When a maker with power uses their influence to boost the voice of an oppressed minority, that’s awesome.
But when a maker uses their loud voice to speak about us, without us, that is a problem. It silences us – not just metaphorically, but pushes down our voices in news feeds, google results, and the queues of publisher manuscripts.
I can understand why an editor would choose to publish a celebrity author (free marketing!). I get why authors consult doctors and academics (So trustworthy looking!). I even get why warrior parents clumsily stumbling into the disability community publish books (So much attention! What a charity!)
The problem is – these voices are always boosted over the voices of a #ActuallyDisabled people who have a perspective on their own experience that outsiders don’t.
Non-disabled ‘experts’ don’t live this experience every day. They don’t know what it feels like to be poked and prodded and analyzed. They aren’t judged for having sensory meltdowns in the grocery store. They haven’t faced a million questions about an eye patch. They haven’t struggled to hold together relationships with family, friends, and partners when living in an ableist society gets rough.
Our publishing industry is supremacist.
Disabled people, even disabled academics and disabled parents, have to prove competence before we are believed over the voices of our non-disabled counterparts. That is completely messed up. Our cognitive, physical, and intellectual disabilities do not render us incompetent. Non-disabled voices are accepted as superior, more convincing, more trustworthy – regardless of how much experience or education they have with disability.
We progressives get all huffy about white dudes writing legislation about women’s bodies, but I don’t see any fuss about non-disabled parents and ‘experts’ making decisions about the bodies of disabled people. What gives!? (Ableism gives!)
It’s so easy to slap together a crappy book about disability. It’s such a charity to write a book about the poor cripples! Who cares if the book doesn’t fact-check or consult any actually disabled people before it goes to print? [/SARCASM.]
The books we’ve been reading our children are violently dangerous.
These faux-science, innocuous books full of adorable illustrations insidiously paint us as ‘the other. When we see someone as the other, it’s easier to stop listening to them. It’s easier to downplay their pain and oppression. It’s easier to deny their rights. It’s easier to segregate them, force them into institutions, sterilize them against their will, take their children away from them, selectively abort, abuse, and kill them.
It is socially acceptable to talk about disabled people in ways we would never talk about other targeted groups. It’s legal to do things to disabled folks that would be considered inhumane and cruel on a non-disabled person.
In our culture, to be disabled is a flaw – a flaw that makes us second-class citizens, less than human – the throwaways to be hidden and culled.

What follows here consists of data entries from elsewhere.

-- ==== Sys2Proof/Decode.lean ====
section
/-!
DEFINITION. The decoder and, after it, the encoder. A 32-bit word is split once into the nine columns of the format
strip (R72); the primary opcode and the sub code choose the row, and the bits a row gives as 0 are checked (R77, R86).
The decoder is total on every word: a word that is no instruction is rejected with the fault the checks of R90 name,
the opcode and the sub code first (ILLEGAL-OPCODE), the reserved fields and the alignments after them (RESERVED-FIELD).
-/

namespace Sys2Proof

/-- The columns of the format strip (R72): op [31:25], u [24], d [23:17], a [16:10], x [9:7], y [6:3], f [2], g [1],
e [0]. -/
structure Strip where
  op : BitVec 7
  u : Bool
  d : BitVec 7
  a : BitVec 7
  x : BitVec 3
  y : BitVec 4
  f : Bool
  g : Bool
  e : Bool
  deriving DecidableEq, Repr

/-- The word that the columns form, op in the most significant bits (R71, R72). -/
def Strip.pack (t : Strip) : Word :=
  t.op ++ BitVec.ofBool t.u ++ t.d ++ t.a ++ t.x ++ t.y ++ BitVec.ofBool t.f ++ BitVec.ofBool t.g ++ BitVec.ofBool t.e

/-- The columns of a word (R71, R72). -/
def Strip.split (w : Word) : Strip where
  op := w.extractLsb' 25 7
  u := w.getLsbD 24
  d := w.extractLsb' 17 7
  a := w.extractLsb' 10 7
  x := w.extractLsb' 7 3
  y := w.extractLsb' 3 4
  f := w.getLsbD 2
  g := w.getLsbD 1
  e := w.getLsbD 0

/-- Why a word is no instruction: the two faults of steps 3 and 4 of R90. -/
inductive DecodeError where
  /-- The opcode or the sub code is not an instruction (R86). -/
  | illegalOpcode
  /-- A reserved field is not zero, or a register, scope or width field breaks its limits (R73, R75, R77, R84). -/
  | reservedField
  deriving DecidableEq, Repr

/-- A row of the encoding tables: its instruction where the bits it fixes hold, RESERVED-FIELD otherwise (R77). -/
def row (ok : Bool) (i : Instr) : Except DecodeError Instr := if ok then .ok i else .error .reservedField
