/-- floor(√n) for n below 4^k, one bit at a time. -/
def sqrtFloor (n : Nat) : Nat → Nat → Nat
  | 0, r => r
  | k + 1, r => let t := r + 2 ^ k; sqrtFloor n k (if t * t ≤ n then t else r)

/-- 1 / (m·2^e), for m not 0, with 400 bits beyond the point of its quotient. -/
def recipMag (m : Nat) (e : Int) : Mag :=
  let k := bitLen m + 400
  ⟨2 ^ k / m, -(k : Int) - e, 2 ^ k % m != 0⟩

/-- √(m·2^e) with at least 400 bits. -/
def sqrtMag (m : Nat) (e : Int) : Mag :=
  let odd := decide (e % 2 ≠ 0)
  let n := m * 2 ^ (800 + (if odd then 1 else 0))
  let r := sqrtFloor n ((bitLen n + 1) / 2 + 1) 0
  ⟨r, (e - (if odd then 1 else 0) - 800) / 2, r * r != n⟩

/-- 1/√(m·2^e), for m not 0, with at least 400 bits. -/
def rsqrtMag (m : Nat) (e : Int) : Mag :=
  let odd := decide (e % 2 ≠ 0)
  let m' := if odd then 2 * m else m
  let e' := if odd then e - 1 else e
  let k := bitLen m' + 900
  let k := k + k % 2
  let r := sqrtFloor (2 ^ k / m') ((k - bitLen m' + 4) / 2 + 1) 0
  ⟨r, -((k / 2 : Nat) : Int) - e' / 2, r * r * m' != 2 ^ k⟩

/-- The bits beyond the point of the fixed-point evaluations below. -/
def fixBits : Nat := 400

/-- floor(ln 2 · 2^400). -/
def fixLn2 : Nat := 0xb17217f7d1cf79abc9e3b39803f2f6af40f343267298b62d8a0d175b8baafa2be7b876206debac98559552fb4afa1b10ed2e

/-- floor(π · 2^400). -/
def fixPi : Nat := 0x3243f6a8885a308d313198a2e03707344a4093822299f31d0082efa98ec4e6c89452821e638d01377be5466cf34e90c6cc0ac

/-- The power series of e^x for a fixed-point x below 1: k more terms, from the term t of index i. -/
def expSeries (x : Nat) : Nat → Nat → Nat → Nat
  | 0, _, _ => 0
  | k + 1, t, i => t + expSeries x k (t * x / 2 ^ fixBits / (i + 1)) (i + 1)

/-- The alternating series of sin x for a fixed-point x up to π/2: k more terms, from the term t of index i. -/
def sinSeries (x2 : Nat) : Nat → Nat → Nat → Int
  | 0, _, _ => 0
  | k + 1, t, i => (t : Int) - sinSeries x2 k (t * x2 / 2 ^ fixBits / ((i + 1) * (i + 2))) (i + 2)

/-- The series of artanh z for a fixed-point z: k more terms, from the power p of index i. -/
def artanhSeries (z2 : Nat) : Nat → Nat → Nat → Nat
  | 0, _, _ => 0
  | k + 1, p, i => p / i + artanhSeries z2 k (p * z2 / 2 ^ fixBits) (i + 2)

/-- 2^f in fixed point for a fixed-point f below 1. -/
def exp2Frac (f : Nat) : Nat := expSeries (f * fixLn2 / 2 ^ fixBits) 90 (2 ^ fixBits) 0

/-- 2^a for a finite a that is not 0 (R138). An exponent beyond any format's range stands at ±2^20, which changes neither where a
result falls on its grid nor how far it lies between its neighbours (R58, R59). -/
def exp2Mag (neg : Bool) (m : Nat) (e : Int) : Mag :=
  let x : Int := FVal.scaled (-(fixBits : Int)) (.fin neg m (max e (-(fixBits : Int))))
  let i := max (-(2 ^ 20 : Int)) (min (2 ^ 20) (x / 2 ^ fixBits))
  let f := (x % 2 ^ fixBits).toNat
  if f = 0 then ⟨1, i, false⟩ else ⟨exp2Frac f, i - fixBits, true⟩

/-- log2 of a positive m·2^e: its sign and magnitude (R138). -/
def log2Mag (m : Nat) (e : Int) : Bool × Mag :=
  let k := bitLen m - 1
  let x := m * 2 ^ fixBits / 2 ^ k
  let i : Int := e + k
  if m = 2 ^ k then (decide (i < 0), ⟨i.natAbs, 0, false⟩)
  else
    let z := (x - 2 ^ fixBits) * 2 ^ fixBits / (x + 2 ^ fixBits)
    let l := 2 * artanhSeries (z * z / 2 ^ fixBits) 130 z 1 * 2 ^ fixBits / fixLn2
    let t : Int := i * 2 ^ fixBits + l
    if t < 0 then (true, ⟨t.natAbs - 1, -(fixBits : Int), true⟩) else (false, ⟨t.toNat, -(fixBits : Int), true⟩)

/-- sin(π·r) for a fixed-point r from 0 to 1/2. -/
def sinPiFix (r : Nat) : Nat :=
  let x := r * fixPi / 2 ^ fixBits
  (sinSeries (x * x / 2 ^ fixBits) 60 x 1).toNat

/-- |sin(π·a)| and whether sin is negative, for a fixed-point a reduced modulo 2 (R138). -/
def sinPiMag (a : Nat) : Bool × Mag :=
  let neg := decide (a ≥ 2 ^ fixBits)
  let r := a % 2 ^ fixBits
  let r := if 2 * r > 2 ^ fixBits then 2 ^ fixBits - r else r
  if r = 0 then (neg, ⟨0, 0, false⟩)
  else if 2 * r = 2 ^ fixBits then (neg, ⟨1, 0, false⟩)
  else (neg, ⟨sinPiFix r, -(fixBits : Int), true⟩)

/-- m·2^e modulo 2 in fixed point. -/
def fixMod2 (m : Nat) (e : Int) : Nat :=
  (m * 2 ^ (e + fixBits).toNat) % 2 ^ (fixBits + 1)

/-- tanh of a positive m·2^e (R138): just below the operand when it is tiny and just below 1 when it is large. -/
def tanhMag (m : Nat) (e : Int) : Mag :=
  if (bitLen m : Int) + e < -60 then ⟨m * 2 ^ 400 - 1, e - 400, true⟩
  else if (bitLen m : Int) + e > 6 then ⟨2 ^ 400 - 1, -400, true⟩
  else
    let x2 := (FVal.scaled (-(fixBits : Int)) (.fin false (2 * m) (max e (-(fixBits : Int))))).toNat
    let i := x2 / fixLn2
    let r := x2 % fixLn2
    let ex := expSeries r 90 (2 ^ fixBits) 0 * 2 ^ i
    ⟨(ex - 2 ^ fixBits) * 2 ^ fixBits / (ex + 2 ^ fixBits), -(fixBits : Int), true⟩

When I talk about the urgent problem of misinformation in kids books, non-disabled people never understand why this is such a big deal. They don’t know the history of murder, abuse, and violence against disabled people since the beginning of humanity that continues today in our own neighborhoods.
This is urgent to me and this is why I am desperate to make you understand –
From the moment my son was born, I knew if I say the wrong thing, if I anger the wrong people – will they take my children away. Those first days in the hospital with my newborn, I knew I would have to constantly be on guard.
I’m autistic. All it takes is one doctor, one teacher, one judge who doesn’t understand what autism is to declare me unfit.
Because of books like these, because of misinformation even in the upper echelons of education, doctors, teachers, disability ‘specialists,’ and members of judicial system have no idea how competent we really are.
Please, I’m begging you – this is urgent. We need to fight this.
We need to listen to disabled people.
Listen to the voices of actually disabled people
- Center on a disabled character in their own voice.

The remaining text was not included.